Supreme Court rules private poker tournaments illegal
Poker is a game of chance and luck and privatly owned tournaments can therefore not legally be played in Denmark, according to a majority rule of the Denmark Supreme Court. Meaning that only state organisations with a may legally offer poker games to the public.
The Supreme court therefore upheld the ruling of the country’s Eastern High Court, finding Frederik Hostrup Pedersen, the head of the DPF (Danish Poker Federation), guilty on arranging gambling events around the country.
The Eastern High Court over-turned the initial ruling by Copenhagen’s city court in favour of the poker federation allowing tournaments to be played there, handing down a 5,000 kroner fine to Hostrup Pedersen. However, after a majority of the Supreme Court justices found him guilty, all agreed to dismiss the fine that was handed, saying that the city court rule put the illegality of poker tournaments in doubt.

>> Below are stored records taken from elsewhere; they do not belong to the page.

-- ==== Sys2Proof/Certificates/Slice0/Obligations.lean ====
section
/-!
DEFINITION. The statements for the provers. Each says what a command or the machine does, by the rules of spec/; a statement that
names a log entry rests on the model's own choice there.
-/
open Sys2Proof Sys2Proof.Machine

/-! ### The machine as a whole -/

/-- A step runs the command at the front of the queue. For every command c, queue rest cs and state s, a step of s with c at the
front of its queue is exec of c on s with the queue's rest. -/
def Obligations.StepRunsFrontCommand : Prop :=
  ∀ (c : Instr) (cs : List Instr) (s : State), step { s with pending := c :: cs } = exec c { s with pending := cs }

/-- On an empty queue one core cycle passes. From every state with an empty queue in which VDD_CORE has not been below its
tolerance for longer than 10 µs the step answers a next state: FRC has counted one cycle if the core is released and stands
still if not, the running cycles of the Hearth count one cycle if the Hearth runs and none if it is halted, and the queue and
the part are as they were. After such an undervoltage the step is a power-on reset. That an empty queue is a cycle is the
model's choice (log entry 8). -/
def Obligations.EmptyQueueStepPassesOneCycle : Prop :=
  ∀ s : State, s.pending = [] →
    (s.coreLost = false → ∃ t, step s = .next t ∧ t.pending = [] ∧ t.part = s.part ∧ t.cyc = s.cyc + 1 ∧
      t.frc = (if s.pwr.released then s.frc + 1 else s.frc) ∧ t.hcyc = (if s.running then s.hcyc + 1 else s.hcyc)) ∧
    (s.coreLost = true → step s = .next s.powerOn)

/-- What core release leaves, with every store in canonical form. In State.reset the register store and the byte stores of HBM,
of its check symbols and of host memory are in canonical form, FRC reads 0, no command waits, the Hearth is halted and does
not run, no image is loaded, the fill is done, and every register word but RAILS, PLL_STATUS and MEM.STATUS holds its reset
value. That the model starts at core release is its choice (log entry 13). -/
def Obligations.ResetState : Prop :=
  State.reset.Canon ∧ State.reset.frc = 0 ∧ State.reset.pending = [] ∧ State.reset.getF glbImgState_Halted = 1 ∧ State.reset.running = false ∧
    State.reset.hearth.img = none ∧ State.reset.getF memStatus_InitDone = 1 ∧
    ∀ off, off ∉ [pwrRails, pwrPllStatus, memStatus] → State.reset.word off = resetWord State.reset.part off

/-- Every step keeps the stores in canonical form. From every state whose register store and byte stores are in canonical form,
whatever command stands in front, a step leads to a state whose stores are in canonical form. -/
def Obligations.StepKeepsCanon : Prop :=
  ∀ s t : State, s.Canon → step s = .next t → t.Canon

/-- No step changes the part, and a step takes one command from the queue. For every state, whatever command stands in front:
when the step answers a next state, grade, stepping, fuse map and the fused Damper constants are those of before, and the
queue is the rest of the queue. -/
def Obligations.StepKeepsPartAndQueue : Prop :=
  ∀ s t : State, step s = .next t → t.part = s.part ∧ t.pending = s.pending.tail

/-- No command takes back a programmed fuse. For every state and whatever command stands in front: after the step the vendor key
is off if it was, the owner key is set if it was and holds the same value, every leaf-block mark that was set is set, and
FW_SVN is not smaller. -/
def Obligations.OtpOnlyGrows : Prop :=
  ∀ s t : State, step s = .next t →
    (s.sec.vendorOff = true → t.sec.vendorOff = true) ∧
    (s.sec.ownerSet = true → t.sec.ownerSet = true ∧ t.sec.ownerHash = s.sec.ownerHash) ∧
    (∀ b, b < 1024 → s.sec.leafBlocks.getLsbD b = true → t.sec.leafBlocks.getLsbD b = true) ∧
    s.sec.fwSvn ≤ t.sec.fwSvn ∧ t.sec.vendorHash = s.sec.vendorHash

/-! ### Register accesses (R12 to R18, R435, R437) -/

/-- A BAR0 request of a wrong size, or at an offset of a gap, has no effect on registers. The host's accesses reach the function.
For every offset and size that R435 does not accept: a read answers with Unsupported Request, a write is discarded, both set
GLB.PCIE_STATUS.BAD_ACCESS, and no other register word and no other component of the state changes, but that the read's error
shows in AER (the place of AER's registers is the model's, log entry 100). With the crossing alive, a 4-byte read at an
aligned offset outside every register map, wherever it lies in BAR0 or beyond it, answers 0 without Unsupported Request and
changes nothing else; and a write at such an offset below the FAB and HRT windows, that is below 0x80_0000, changes nothing. -/
def Obligations.AccessesThatReachNoRegister : Prop :=
  (∀ (s : State) (off size : Nat) (v : W64), s.pwr.ioLow = false → s.pcie.asleep = false →
      ¬ ((size = 4 ∧ off % 4 = 0) ∨ (size = 8 ∧ off % 8 = 0)) →
    (∃ t, exec (.rcCounterRead .bar0 off size) s = .next t ∧ t.readUr = true ∧ t.getF glbPcieStatus_BadAccess = 1 ∧
      t.pcie = s.pcie.aer 20 ∧ WordsKept [glbPcieStatus] s t ∧ Frame [.regs, .setNow, .readData, .readUr, .readRetry, .pcie] s t) ∧
    (∃ t, exec (.registerWrite .bar0 off size v) s = .next t ∧ t.getF glbPcieStatus_BadAccess = 1 ∧
      WordsKept [glbPcieStatus] s t ∧ Frame [.regs, .setNow] s t)) ∧
  (∀ (s : State) (off : Nat) (v : W64), off % 4 = 0 → HostReaches s → s.decodes off = true → findRow (regRowsAt off) off = none →
    (∃ t, exec (.rcCounterRead .bar0 off 4) s = .next t ∧ t.readData = 0 ∧ t.readUr = false ∧
      Frame [.readData, .readUr, .readRetry] s t) ∧
    (off < 0x800000 → exec (.registerWrite .bar0 off 4 v) s = .next s))

/-- A field write under a condition stores, is refused, or changes nothing. PWR.SLEW.STEP may be written with 16 to 34. A 4-byte
write of such a value stores it; a write of another value leaves the field as it was and sets PWR.STATUS.WR_REFUSED, unless
it is the value that the field holds, which is not refused. No other register word and no other component changes. -/
def Obligations.SlewWrite : Prop :=
  ∀ (s : State) (v : W64), HostReaches s → s.pwr.released = true → ∃ t, exec (.registerWrite .bar0 pwrSlew 4 v) s = .next t ∧
    (16 ≤ bitsAt v.toNat 0 6 ∧ bitsAt v.toNat 0 6 ≤ 34 → t.getF pwrSlew_Step = bitsAt v.toNat 0 6 ∧ WordsKept [pwrSlew] s t) ∧
    (¬ (16 ≤ bitsAt v.toNat 0 6 ∧ bitsAt v.toNat 0 6 ≤ 34) → t.getF pwrSlew_Step = s.getF pwrSlew_Step ∧
      (s.getF pwrSlew_Step ≠ bitsAt v.toNat 0 6 → t.getF pwrStatus_WrRefused = 1 ∧ WordsKept [pwrStatus] s t) ∧
      (s.getF pwrSlew_Step = bitsAt v.toNat 0 6 → WordsKept [] s t)) ∧
    Frame [.regs, .setNow] s t

/-- An RC counter that increments in the cycle of a read keeps the increment. For every RC counter of the register maps, 32 or 64
bits wide, that has not counted yet in this cycle: when it increments and is then read whole, the read returns the value that
it had before the increment, and the counter holds 1. Only the counter's own words, the read response, and the records of
increments and captured high words change. -/
def Obligations.RcReadKeepsTheIncrement : Prop :=
  ∀ (s : State) (off : Nat) (r : RegRow) (f : FieldRow), findRow (regRowsAt off) off = some (r, 0) → rcFields r = [f] →
    (r.bytes = 4 ∧ f.lsb + f.width ≤ 32 ∨ r.bytes = 8 ∧ f.lsb + f.width ≤ 64) → 0 < f.width → off % r.bytes = 0 →
    off ∉ [timNowTime 0, pwrAvs] → (∀ t, t < 34 → off ≠ optTxPower t) → HostReaches s → s.decodes off = true →
    mget (fun _ => (0, 0)) s.incNow off = (0, 0) →
    ∃ t, exec (.rcCounterRead .bar0 off r.bytes) (s.bump ⟨off, f.lsb, f.width⟩ 1) = .next t ∧
      t.readData = BitVec.ofNat 64 (s.getF ⟨off, f.lsb, f.width⟩) ∧ t.readUr = false ∧ t.getF ⟨off, f.lsb, f.width⟩ = 1 ∧
      WordsKept [off, off + 4] s t ∧ Frame [.regs, .incNow, .hiCap, .readData, .readUr, .readRetry] s t

/-- A W1C bit that the device sets in the cycle of its clearing write ends the cycle set. For STATUS bits of PWR, TIM, ING, TRG,
CHM, ZL, MEM and OPT that are W1C: a write of 1 clears the bit if the device has not set it in this cycle, and leaves it set
if it has; a write of 0 leaves it. The write changes no word outside its register and no other component. -/
def Obligations.W1cBitSetInThisCycleStays : Prop :=
  ∀ (s : State) (v : W32) (f : Fld), f ∈ [pwrStatus_WrRefused, timStatus_WrRefused, ingStatus_WrRefused,
      ingStatus_AlignViolation, trgStatus_WrRefused, chmStatus_WrRefused, zlStatus_WrRefused, memStatus_WrRefused,
      optStatus_WrRefused] → HostReaches s → s.pwr.released = true →
    ∃ t, exec (.w1cStatusWrite f.off v) s = .next t ∧
      (v.toNat.testBit f.lsb = true → (mget (fun _ => 0) s.setNow f.off).toNat.testBit f.lsb = false → t.getF f = 0) ∧
      (v.toNat.testBit f.lsb = true → (mget (fun _ => 0) s.setNow f.off).toNat.testBit f.lsb = true → t.getF f = s.getF f) ∧
      (v.toNat.testBit f.lsb = false → t.getF f = s.getF f) ∧ WordsKept [f.off] s t ∧ Frame [.regs] s t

The city court rulings allowing privatly owned poker tournaments stemmed from June 2007. The subsequent High Court reversal of that decision in December of the same year affected around 500,000 residents who regularly played many poker in tournaments.
“It’s an unfortunate rule because we wanted to show Danes that poker is truly is a thinking man’s sport compaed to the game of chess or backgammon,” said Hostrup Pedersen.

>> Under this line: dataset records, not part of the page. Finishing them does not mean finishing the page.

-- ==== Sys2Proof/Laws/State.lean ====
section
/-!
SUPPORT. What each shared update of State leaves alone: one lemma per component and update, so that no proof unfolds a record
update.
-/
namespace Sys2Proof.Machine

/-- Fields and words depend on the register store and the part alone. -/
theorem word_congr {s t : State} (hr : t.regs = s.regs) (hp : t.part = s.part) (off : Nat) : t.word off = s.word off := by
  simp only [State.word, hr, hp]

theorem getF_congr {s t : State} (hr : t.regs = s.regs) (hp : t.part = s.part) (f : Fld) : t.getF f = s.getF f := by
  simp only [State.getF, State.regNat, word_congr hr hp]

/-! ### setWord -/

@[simp] theorem part_setWord (s : State) (off : Nat) (v : W32) : (s.setWord off v).part = s.part := rfl
@[simp] theorem pending_setWord (s : State) (off : Nat) (v : W32) : (s.setWord off v).pending = s.pending := rfl
@[simp] theorem frc_setWord (s : State) (off : Nat) (v : W32) : (s.setWord off v).frc = s.frc := rfl
@[simp] theorem cyc_setWord (s : State) (off : Nat) (v : W32) : (s.setWord off v).cyc = s.cyc := rfl
@[simp] theorem hcyc_setWord (s : State) (off : Nat) (v : W32) : (s.setWord off v).hcyc = s.hcyc := rfl
@[simp] theorem hiCap_setWord (s : State) (off : Nat) (v : W32) : (s.setWord off v).hiCap = s.hiCap := rfl
@[simp] theorem readData_setWord (s : State) (off : Nat) (v : W32) : (s.setWord off v).readData = s.readData := rfl
@[simp] theorem readUr_setWord (s : State) (off : Nat) (v : W32) : (s.setWord off v).readUr = s.readUr := rfl
@[simp] theorem readRetry_setWord (s : State) (off : Nat) (v : W32) : (s.setWord off v).readRetry = s.readRetry := rfl
@[simp] theorem bar2Data_setWord (s : State) (off : Nat) (v : W32) : (s.setWord off v).bar2Data = s.bar2Data := rfl
@[simp] theorem bar2Ep_setWord (s : State) (off : Nat) (v : W32) : (s.setWord off v).bar2Ep = s.bar2Ep := rfl
@[simp] theorem setNow_setWord (s : State) (off : Nat) (v : W32) : (s.setWord off v).setNow = s.setNow := rfl
@[simp] theorem incNow_setWord (s : State) (off : Nat) (v : W32) : (s.setWord off v).incNow = s.incNow := rfl
@[simp] theorem freeIx_setWord (s : State) (off : Nat) (v : W32) : (s.setWord off v).freeIx = s.freeIx := rfl
@[simp] theorem hostMem_setWord (s : State) (off : Nat) (v : W32) : (s.setWord off v).hostMem = s.hostMem := rfl
@[simp] theorem mem_setWord (s : State) (off : Nat) (v : W32) : (s.setWord off v).mem = s.mem := rfl
@[simp] theorem ing_setWord (s : State) (off : Nat) (v : W32) : (s.setWord off v).ing = s.ing := rfl
@[simp] theorem stk_setWord (s : State) (off : Nat) (v : W32) : (s.setWord off v).stk = s.stk := rfl
@[simp] theorem flt_setWord (s : State) (off : Nat) (v : W32) : (s.setWord off v).flt = s.flt := rfl
@[simp] theorem sec_setWord (s : State) (off : Nat) (v : W32) : (s.setWord off v).sec = s.sec := rfl
@[simp] theorem pcie_setWord (s : State) (off : Nat) (v : W32) : (s.setWord off v).pcie = s.pcie := rfl
@[simp] theorem pwr_setWord (s : State) (off : Nat) (v : W32) : (s.setWord off v).pwr = s.pwr := rfl
@[simp] theorem trg_setWord (s : State) (off : Nat) (v : W32) : (s.setWord off v).trg = s.trg := rfl
@[simp] theorem pools_setWord (s : State) (off : Nat) (v : W32) : (s.setWord off v).pools = s.pools := rfl
@[simp] theorem chm_setWord (s : State) (off : Nat) (v : W32) : (s.setWord off v).chm = s.chm := rfl
@[simp] theorem tim_setWord (s : State) (off : Nat) (v : W32) : (s.setWord off v).tim = s.tim := rfl
@[simp] theorem zl_setWord (s : State) (off : Nat) (v : W32) : (s.setWord off v).zl = s.zl := rfl
@[simp] theorem hearth_setWord (s : State) (off : Nat) (v : W32) : (s.setWord off v).hearth = s.hearth := rfl

/-! ### setF -/

@[simp] theorem part_setF (s : State) (f : Fld) (v : Nat) : (s.setF f v).part = s.part := by simp only [State.setF]; split <;> rfl
@[simp] theorem pending_setF (s : State) (f : Fld) (v : Nat) : (s.setF f v).pending = s.pending := by simp only [State.setF]; split <;> rfl
@[simp] theorem frc_setF (s : State) (f : Fld) (v : Nat) : (s.setF f v).frc = s.frc := by simp only [State.setF]; split <;> rfl
@[simp] theorem cyc_setF (s : State) (f : Fld) (v : Nat) : (s.setF f v).cyc = s.cyc := by simp only [State.setF]; split <;> rfl
@[simp] theorem hcyc_setF (s : State) (f : Fld) (v : Nat) : (s.setF f v).hcyc = s.hcyc := by simp only [State.setF]; split <;> rfl
@[simp] theorem hiCap_setF (s : State) (f : Fld) (v : Nat) : (s.setF f v).hiCap = s.hiCap := by simp only [State.setF]; split <;> rfl
@[simp] theorem readData_setF (s : State) (f : Fld) (v : Nat) : (s.setF f v).readData = s.readData := by simp only [State.setF]; split <;> rfl
@[simp] theorem readUr_setF (s : State) (f : Fld) (v : Nat) : (s.setF f v).readUr = s.readUr := by simp only [State.setF]; split <;> rfl
@[simp] theorem readRetry_setF (s : State) (f : Fld) (v : Nat) : (s.setF f v).readRetry = s.readRetry := by simp only [State.setF]; split <;> rfl
@[simp] theorem bar2Data_setF (s : State) (f : Fld) (v : Nat) : (s.setF f v).bar2Data = s.bar2Data := by simp only [State.setF]; split <;> rfl
@[simp] theorem bar2Ep_setF (s : State) (f : Fld) (v : Nat) : (s.setF f v).bar2Ep = s.bar2Ep := by simp only [State.setF]; split <;> rfl
@[simp] theorem setNow_setF (s : State) (f : Fld) (v : Nat) : (s.setF f v).setNow = s.setNow := by simp only [State.setF]; split <;> rfl
@[simp] theorem incNow_setF (s : State) (f : Fld) (v : Nat) : (s.setF f v).incNow = s.incNow := by simp only [State.setF]; split <;> rfl
@[simp] theorem freeIx_setF (s : State) (f : Fld) (v : Nat) : (s.setF f v).freeIx = s.freeIx := by simp only [State.setF]; split <;> rfl
@[simp] theorem hostMem_setF (s : State) (f : Fld) (v : Nat) : (s.setF f v).hostMem = s.hostMem := by simp only [State.setF]; split <;> rfl
@[simp] theorem mem_setF (s : State) (f : Fld) (v : Nat) : (s.setF f v).mem = s.mem := by simp only [State.setF]; split <;> rfl
@[simp] theorem ing_setF (s : State) (f : Fld) (v : Nat) : (s.setF f v).ing = s.ing := by simp only [State.setF]; split <;> rfl
@[simp] theorem stk_setF (s : State) (f : Fld) (v : Nat) : (s.setF f v).stk = s.stk := by simp only [State.setF]; split <;> rfl
@[simp] theorem flt_setF (s : State) (f : Fld) (v : Nat) : (s.setF f v).flt = s.flt := by simp only [State.setF]; split <;> rfl
@[simp] theorem sec_setF (s : State) (f : Fld) (v : Nat) : (s.setF f v).sec = s.sec := by simp only [State.setF]; split <;> rfl
@[simp] theorem pcie_setF (s : State) (f : Fld) (v : Nat) : (s.setF f v).pcie = s.pcie := by simp only [State.setF]; split <;> rfl
@[simp] theorem pwr_setF (s : State) (f : Fld) (v : Nat) : (s.setF f v).pwr = s.pwr := by simp only [State.setF]; split <;> rfl
@[simp] theorem trg_setF (s : State) (f : Fld) (v : Nat) : (s.setF f v).trg = s.trg := by simp only [State.setF]; split <;> rfl
@[simp] theorem pools_setF (s : State) (f : Fld) (v : Nat) : (s.setF f v).pools = s.pools := by simp only [State.setF]; split <;> rfl
@[simp] theorem chm_setF (s : State) (f : Fld) (v : Nat) : (s.setF f v).chm = s.chm := by simp only [State.setF]; split <;> rfl
@[simp] theorem tim_setF (s : State) (f : Fld) (v : Nat) : (s.setF f v).tim = s.tim := by simp only [State.setF]; split <;> rfl
@[simp] theorem zl_setF (s : State) (f : Fld) (v : Nat) : (s.setF f v).zl = s.zl := by simp only [State.setF]; split <;> rfl
@[simp] theorem hearth_setF (s : State) (f : Fld) (v : Nat) : (s.setF f v).hearth = s.hearth := by simp only [State.setF]; split <;> rfl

But a new proposal from the Conservative Party is seeking to make private poker tournaments legal once more. As long as the maximum entrance fee to a tournament is 300 kroner.
“You should be allowed to have a fun evening with your friends at a privately held poker tournament without feeling like a run amock criminal,” exclaimed Tom Behnke, the party’s political affairs spokesman. “The alternative today is that people who want to play are forced to go to a casino or log on to an online casino.”

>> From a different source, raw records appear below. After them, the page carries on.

-- ==== Sys2Proof/Tests/Slice0.lean ====
section
/-!
SUPPORT. Tests of the model: the checks of well-formed commands, one small state for each hypothesis of a statement that meets
it, with the command's effect there, and worked examples of the spec. A test's expected values come from the rule its comment
names.
-/
namespace Sys2Proof.Tests
open Sys2Proof Sys2Proof.Machine

set_option maxRecDepth 100000
set_option exponentiation.threshold 10000
set_option Elab.async false

/-- The state after reset with fields set. -/
def st (ws : List (Fld × Nat)) : State := ws.foldl (fun s w => s.setF w.1 w.2) State.reset

/-- The outcome is a next state that passes a check. -/
def ok (o : Out) (p : State → Bool) : Bool :=
  match o with
  | .next t => p t
  | _ => false

/-- The outcome is the state it began with. -/
def same (i : Instr) (s : State) : Bool := ok (exec i s) fun t => decide (t = s)

/-- The state after reset with fields set and the Hearth running. -/
def run (ws : List (Fld × Nat)) : State := st ((glbImgState_Halted, 0) :: (glbImgState_Running, 1) :: ws)

/-- A token with a payload. -/
def tok (d : BitVec 512) : Token := ⟨d, 0, 0, false, false, false, false, none⟩

/-- The state with the tokens of a queue of a grate. -/
def fill (s : State) (g q : Nat) (ts : List Token) : State :=
  s.setGrate g { s.grate g with queues := mput (fun _ => Queue.init) (s.grate g).queues q { Queue.init with toks := ts } }

/-- A grate with tables and queues. -/
def grateOf (tab : SMap (BitVec 256)) (qs : SMap Queue) : Grate := { Grate.init with tab := tab, queues := qs }

/-! ### Well-formed commands: each check refuses a command that breaks it -/

theorem test_wf_sizes : (Instr.registerWrite .bar0 0x10 0 1).wellFormed = false ∧
    (Instr.registerWrite .bar4 0x10000 4 1).wellFormed = false ∧ (Instr.rcCounterRead .bar0 0x4000000 4).wellFormed = false ∧
    (Instr.pairLowWordRead 2).wellFormed = false ∧ (Instr.w1cStatusWrite 0x4000000 0).wellFormed = false ∧
    (Instr.registerWrite .bar0 0x10 4 1).wellFormed = true := by decide +kernel

theorem test_wf_lanes_and_sites : (Instr.laneTickHeader 256 2 0).wellFormed = false ∧
    (Instr.replayRead (2 ^ 24) 0).wellFormed = false ∧ (Instr.hotBundleIssue 300 .clean).wellFormed = false ∧
    (Instr.mac8 0 512 0 false 0 .clean).wellFormed = false ∧ (Instr.gend 0 0 0 0 4 0 .clean).wellFormed = false ∧
    (Instr.recv 0 2 0 0).wellFormed = false ∧ (Instr.muRead 2 4 0 false .clean false .clean).wellFormed = false ∧
    (Instr.xferComplete 2 4).wellFormed = false ∧ (Instr.shadowWrite 25 0).wellFormed = false ∧
    (Instr.gend 0 0 0 0 3 0 .clean).wellFormed = true := by decide +kernel

theorem test_wf_tags_and_ports : (Instr.copyDesc 512).wellFormed = false ∧ (Instr.dmaComplete (some 512)).wellFormed = false ∧
    (Instr.trigOutPulseEnd 4).wellFormed = false ∧ (Instr.trigInEdge 4 true 0).wellFormed = false ∧
    (Instr.poolStart 16).wellFormed = false ∧ (Instr.echoReq 4 0 0).wellFormed = false ∧
    (Instr.tpFrameTransmit 0 1024).wellFormed = false ∧ (Instr.tsqPop 2).wellFormed = false ∧
    (Instr.sqDoorbell 16 0).wellFormed = false ∧ (Instr.warmDigestWindowClose 0).wellFormed = false ∧
    (Instr.zlFrameSend 24).wellFormed = false ∧ (Instr.zlContainerRelease 0 39).wellFormed = false ∧ (Instr.zlFrameReceive 0 [0] 0).wellFormed = false ∧
    (Instr.dmaComplete none).wellFormed = true := by decide +kernel

theorem test_wf_memory_and_power : (Instr.hbmSectorRead 11 0 0 none).wellFormed = false ∧
    (Instr.hbmSectorWrite 0 8 1 0 false).wellFormed = false ∧ (Instr.readModifyWrite 0 3 0).wellFormed = false ∧ (Instr.hbmRefresh 384 0).wellFormed = false ∧
    (Instr.hbmBucketLeak 6).wellFormed = false ∧ (Instr.faultStatusSet 256 none).wellFormed = false ∧
    (Instr.faultStatusSet 0 (some 261)).wellFormed = false ∧ (Instr.fltParityScan 261 true).wellFormed = false ∧ (Instr.msixSend 256).wellFormed = false ∧
    (Instr.pcieLinkUp 3 6 true 6).wellFormed = false ∧ (Instr.railReturn 13).wellFormed = false ∧
    (Instr.pllUnlock 22).wellFormed = false ∧ (Instr.cdcTimeout 21).wellFormed = false ∧
    (Instr.cdcResync 21 0).wellFormed = false ∧ (Instr.companionLoss 34).wellFormed = false ∧
    (Instr.flueFault 14).wellFormed = false ∧ (Instr.bar2Resize 10).wellFormed = false ∧
    (Instr.bar2Read 0 4097).wellFormed = false ∧ (Instr.bar2Write 0 [] false).wellFormed = false ∧
    (Instr.hbmSectorRead 10 32 0 none).wellFormed = true := by decide +kernel

/-! ### The machine as a whole, and register accesses -/

/-- A state in canonical form with a command in front that answers a next state (EmptyQueueStepPassesOneCycle, StepKeepsCanon,
StepKeepsPartAndQueue, OtpOnlyGrows): fuses are programmed in it, and the step keeps them. -/
theorem witness_steps : State.reset.pending = [] ∧ mwf (resetWord State.reset.part) State.reset.regs = true ∧
    (let s : State := { State.reset with pending := [.glitchDetect, .flr], hostMem := [(3, 7)], sec := { Sec.reset with
      vendorOff := true, ownerSet := true, ownerHash := 5, leafB := 1, svnA := 3 } }
    mwf (fun _ => 0) s.hostMem = true ∧ ok (step s) fun t => t.sec.vendorOff && t.sec.ownerHash == 5 && t.sec.stopped
      && decide (t.pending = [.flr])) := by decide +kernel

/-- FRC counts a cycle on an empty queue (R6), and a supply that has been low for 15,001 cycles is lost (R449). -/
theorem test_idle_cycle : State.reset.coreLost = false ∧ ok (step State.reset) (fun t => t.frc == 1 && t.cyc == 1 && t.hcyc == 0) = true ∧
    (let s : State := { State.reset with cyc := 15001, pwr := { Pwr.reset with coreLowFrom := some 0 } }
    s.coreLost = true) := by decide +kernel

/-- AccessesThatReachNoRegister: sizes and offsets that R435 refuses, and offsets that no map lists (R17). -/
theorem witness_no_register : (¬ ((4 = 4 ∧ 1 % 4 = 0) ∨ (4 = 8 ∧ 1 % 8 = 0))) ∧ (¬ ((8 = 4 ∧ 4 % 4 = 0) ∨ (8 = 8 ∧ 4 % 8 = 0))) ∧
    State.reset.pwr.ioLow = false ∧ State.reset.pcie.asleep = false ∧ State.reset.pcieDead = false ∧
    State.reset.decodes 0x300540 = true ∧ findRow (regRowsAt 0x300540) 0x300540 = none ∧
    findRow (regRowsAt 0x7FFFFC) 0x7FFFFC = none ∧ findRow (regRowsAt 0xFFFC) 0xFFFC = none ∧ State.reset.decodes 0xFFFC = true ∧
    findRow (regRowsAt 0xFFFFFC) 0xFFFFFC = none ∧ State.reset.decodes 0xFFFFFC = true ∧
    ok (exec (.rcCounterRead .bar0 4 8) State.reset) (fun t => t.readUr && t.flag glbPcieStatus_BadAccess &&
      (t.pcie.word 0x104).testBit 20) = true := by decide +kernel

/-- SlewWrite: PWR.SLEW.STEP takes 16 and 34, and refuses 15 and 35 (R454, R18). -/
theorem witness_slew : State.reset.pcieDead = false ∧ State.reset.pwr.released = true ∧
    ok (exec (.registerWrite .bar0 pwrSlew 4 16) State.reset) (fun t => t.getF pwrSlew_Step == 16 && !t.flag pwrStatus_WrRefused) ∧
    ok (exec (.registerWrite .bar0 pwrSlew 4 34) (st [(pwrSlew_Step, 20)])) (fun t => t.getF pwrSlew_Step == 34) ∧
    ok (exec (.registerWrite .bar0 pwrSlew 4 15) (st [(pwrSlew_Step, 20)])) (fun t => t.getF pwrSlew_Step == 20 && t.flag pwrStatus_WrRefused) ∧
    ok (exec (.registerWrite .bar0 pwrSlew 4 35) (st [(pwrSlew_Step, 35)])) (fun t => !t.flag pwrStatus_WrRefused) := by decide +kernel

In the last few days, a united Poker public group in the state of Israel, has filed a discussion on the Supreme court about how poker is 'a man’s thinking sport', and can be considered legal in any form. The court has not yet given it’s vertdict, but from the look of it, it might have the same fate as in Denemark.
Most people has the assumption that Poker is indeed a gambling game (luck game) and has nothing to do with Sport or ‘Thinking Game’ and therefore the majority is favored for the negative sides of that game.